Task statement -
Set down the records again. Every word and mark must match exactly.
(Input data begins)
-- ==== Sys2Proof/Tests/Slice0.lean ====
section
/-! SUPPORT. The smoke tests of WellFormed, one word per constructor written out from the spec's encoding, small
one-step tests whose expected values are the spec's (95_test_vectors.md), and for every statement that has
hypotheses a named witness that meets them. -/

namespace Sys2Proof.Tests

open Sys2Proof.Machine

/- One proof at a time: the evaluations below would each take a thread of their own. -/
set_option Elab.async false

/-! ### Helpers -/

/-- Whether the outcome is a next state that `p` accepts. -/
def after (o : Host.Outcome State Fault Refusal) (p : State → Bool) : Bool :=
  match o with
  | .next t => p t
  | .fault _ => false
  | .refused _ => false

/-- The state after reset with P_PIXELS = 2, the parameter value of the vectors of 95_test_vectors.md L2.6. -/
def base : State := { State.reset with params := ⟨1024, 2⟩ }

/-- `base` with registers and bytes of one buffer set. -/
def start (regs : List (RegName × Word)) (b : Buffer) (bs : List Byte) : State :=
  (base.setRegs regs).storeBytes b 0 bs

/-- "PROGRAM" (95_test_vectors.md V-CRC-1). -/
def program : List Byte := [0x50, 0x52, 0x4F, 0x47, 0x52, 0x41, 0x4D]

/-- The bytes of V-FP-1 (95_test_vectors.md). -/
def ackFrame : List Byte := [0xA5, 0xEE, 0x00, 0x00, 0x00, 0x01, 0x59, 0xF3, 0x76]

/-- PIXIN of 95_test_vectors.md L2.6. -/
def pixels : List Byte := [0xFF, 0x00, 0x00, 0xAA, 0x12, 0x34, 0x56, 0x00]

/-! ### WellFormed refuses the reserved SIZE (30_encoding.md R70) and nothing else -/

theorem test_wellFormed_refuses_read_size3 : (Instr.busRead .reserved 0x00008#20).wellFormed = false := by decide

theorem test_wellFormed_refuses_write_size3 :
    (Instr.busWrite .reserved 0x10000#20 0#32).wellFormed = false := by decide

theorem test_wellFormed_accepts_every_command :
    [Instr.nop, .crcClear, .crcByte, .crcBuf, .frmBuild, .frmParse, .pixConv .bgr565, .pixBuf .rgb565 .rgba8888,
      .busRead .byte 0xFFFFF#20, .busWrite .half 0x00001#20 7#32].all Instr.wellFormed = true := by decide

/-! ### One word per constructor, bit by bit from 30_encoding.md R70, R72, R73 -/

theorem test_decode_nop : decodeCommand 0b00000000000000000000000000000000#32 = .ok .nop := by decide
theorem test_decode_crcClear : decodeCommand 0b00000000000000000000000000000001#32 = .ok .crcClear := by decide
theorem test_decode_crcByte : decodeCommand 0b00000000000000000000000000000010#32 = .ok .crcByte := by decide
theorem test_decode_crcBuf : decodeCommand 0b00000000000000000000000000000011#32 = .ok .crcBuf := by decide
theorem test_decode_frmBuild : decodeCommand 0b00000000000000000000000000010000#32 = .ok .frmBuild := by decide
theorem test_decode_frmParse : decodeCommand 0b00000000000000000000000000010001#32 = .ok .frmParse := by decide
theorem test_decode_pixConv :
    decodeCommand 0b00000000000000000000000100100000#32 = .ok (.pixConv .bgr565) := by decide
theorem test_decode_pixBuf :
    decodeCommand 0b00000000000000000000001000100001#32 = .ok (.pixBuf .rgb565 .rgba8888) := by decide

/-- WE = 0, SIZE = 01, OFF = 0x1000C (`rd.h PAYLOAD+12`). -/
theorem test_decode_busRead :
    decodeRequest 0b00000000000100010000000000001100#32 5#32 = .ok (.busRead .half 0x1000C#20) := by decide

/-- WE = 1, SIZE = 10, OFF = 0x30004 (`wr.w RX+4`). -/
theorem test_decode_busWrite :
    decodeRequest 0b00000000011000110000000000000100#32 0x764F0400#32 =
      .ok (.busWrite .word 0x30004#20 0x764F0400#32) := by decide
(Input data ends)
Exercise response -
-- ==== Sys2Proof/Tests/Slice0.lean ====
section
/-! SUPPORT. The smoke tests of WellFormed, one word per constructor written out from the spec's encoding, small
one-step tests whose expected values are the spec's (95_test_vectors.md), and for every statement that has
hypotheses a named witness that meets them. -/

namespace Sys2Proof.Tests

open Sys2Proof.Machine

/- One proof at a time: the evaluations below would each take a thread of their own. -/
set_option Elab.async false

/-! ### Helpers -/

/-- Whether the outcome is a next state that `p` accepts. -/
def after (o : Host.Outcome State Fault Refusal) (p : State → Bool) : Bool :=
  match o with
  | .next t => p t
  | .fault _ => false
  | .refused _ => false

/-- The state after reset with P_PIXELS = 2, the parameter value of the vectors of 95_test_vectors.md L2.6. -/
def base : State := { State.reset with params := ⟨1024, 2⟩ }

/-- `base` with registers and bytes of one buffer set. -/
def start (regs : List (RegName × Word)) (b : Buffer) (bs : List Byte) : State :=
  (base.setRegs regs).storeBytes b 0 bs

/-- "PROGRAM" (95_test_vectors.md V-CRC-1). -/
def program : List Byte := [0x50, 0x52, 0x4F, 0x47, 0x52, 0x41, 0x4D]

/-- The bytes of V-FP-1 (95_test_vectors.md). -/
def ackFrame : List Byte := [0xA5, 0xEE, 0x00, 0x00, 0x00, 0x01, 0x59, 0xF3, 0x76]

/-- PIXIN of 95_test_vectors.md L2.6. -/
def pixels : List Byte := [0xFF, 0x00, 0x00, 0xAA, 0x12, 0x34, 0x56, 0x00]

/-! ### WellFormed refuses the reserved SIZE (30_encoding.md R70) and nothing else -/

theorem test_wellFormed_refuses_read_size3 : (Instr.busRead .reserved 0x00008#20).wellFormed = false := by decide

theorem test_wellFormed_refuses_write_size3 :
    (Instr.busWrite .reserved 0x10000#20 0#32).wellFormed = false := by decide

theorem test_wellFormed_accepts_every_command :
    [Instr.nop, .crcClear, .crcByte, .crcBuf, .frmBuild, .frmParse, .pixConv .bgr565, .pixBuf .rgb565 .rgba8888,
      .busRead .byte 0xFFFFF#20, .busWrite .half 0x00001#20 7#32].all Instr.wellFormed = true := by decide

/-! ### One word per constructor, bit by bit from 30_encoding.md R70, R72, R73 -/

theorem test_decode_nop : decodeCommand 0b00000000000000000000000000000000#32 = .ok .nop := by decide
theorem test_decode_crcClear : decodeCommand 0b00000000000000000000000000000001#32 = .ok .crcClear := by decide
theorem test_decode_crcByte : decodeCommand 0b00000000000000000000000000000010#32 = .ok .crcByte := by decide
theorem test_decode_crcBuf : decodeCommand 0b00000000000000000000000000000011#32 = .ok .crcBuf := by decide
theorem test_decode_frmBuild : decodeCommand 0b00000000000000000000000000010000#32 = .ok .frmBuild := by decide
theorem test_decode_frmParse : decodeCommand 0b00000000000000000000000000010001#32 = .ok .frmParse := by decide
theorem test_decode_pixConv :
    decodeCommand 0b00000000000000000000000100100000#32 = .ok (.pixConv .bgr565) := by decide
theorem test_decode_pixBuf :
    decodeCommand 0b00000000000000000000001000100001#32 = .ok (.pixBuf .rgb565 .rgba8888) := by decide

/-- WE = 0, SIZE = 01, OFF = 0x1000C (`rd.h PAYLOAD+12`). -/
theorem test_decode_busRead :
    decodeRequest 0b00000000000100010000000000001100#32 5#32 = .ok (.busRead .half 0x1000C#20) := by decide

/-- WE = 1, SIZE = 10, OFF = 0x30004 (`wr.w RX+4`). -/
theorem test_decode_busWrite :
    decodeRequest 0b00000000011000110000000000000100#32 0x764F0400#32 =
      .ok (.busWrite .word 0x30004#20 0x764F0400#32) := by decide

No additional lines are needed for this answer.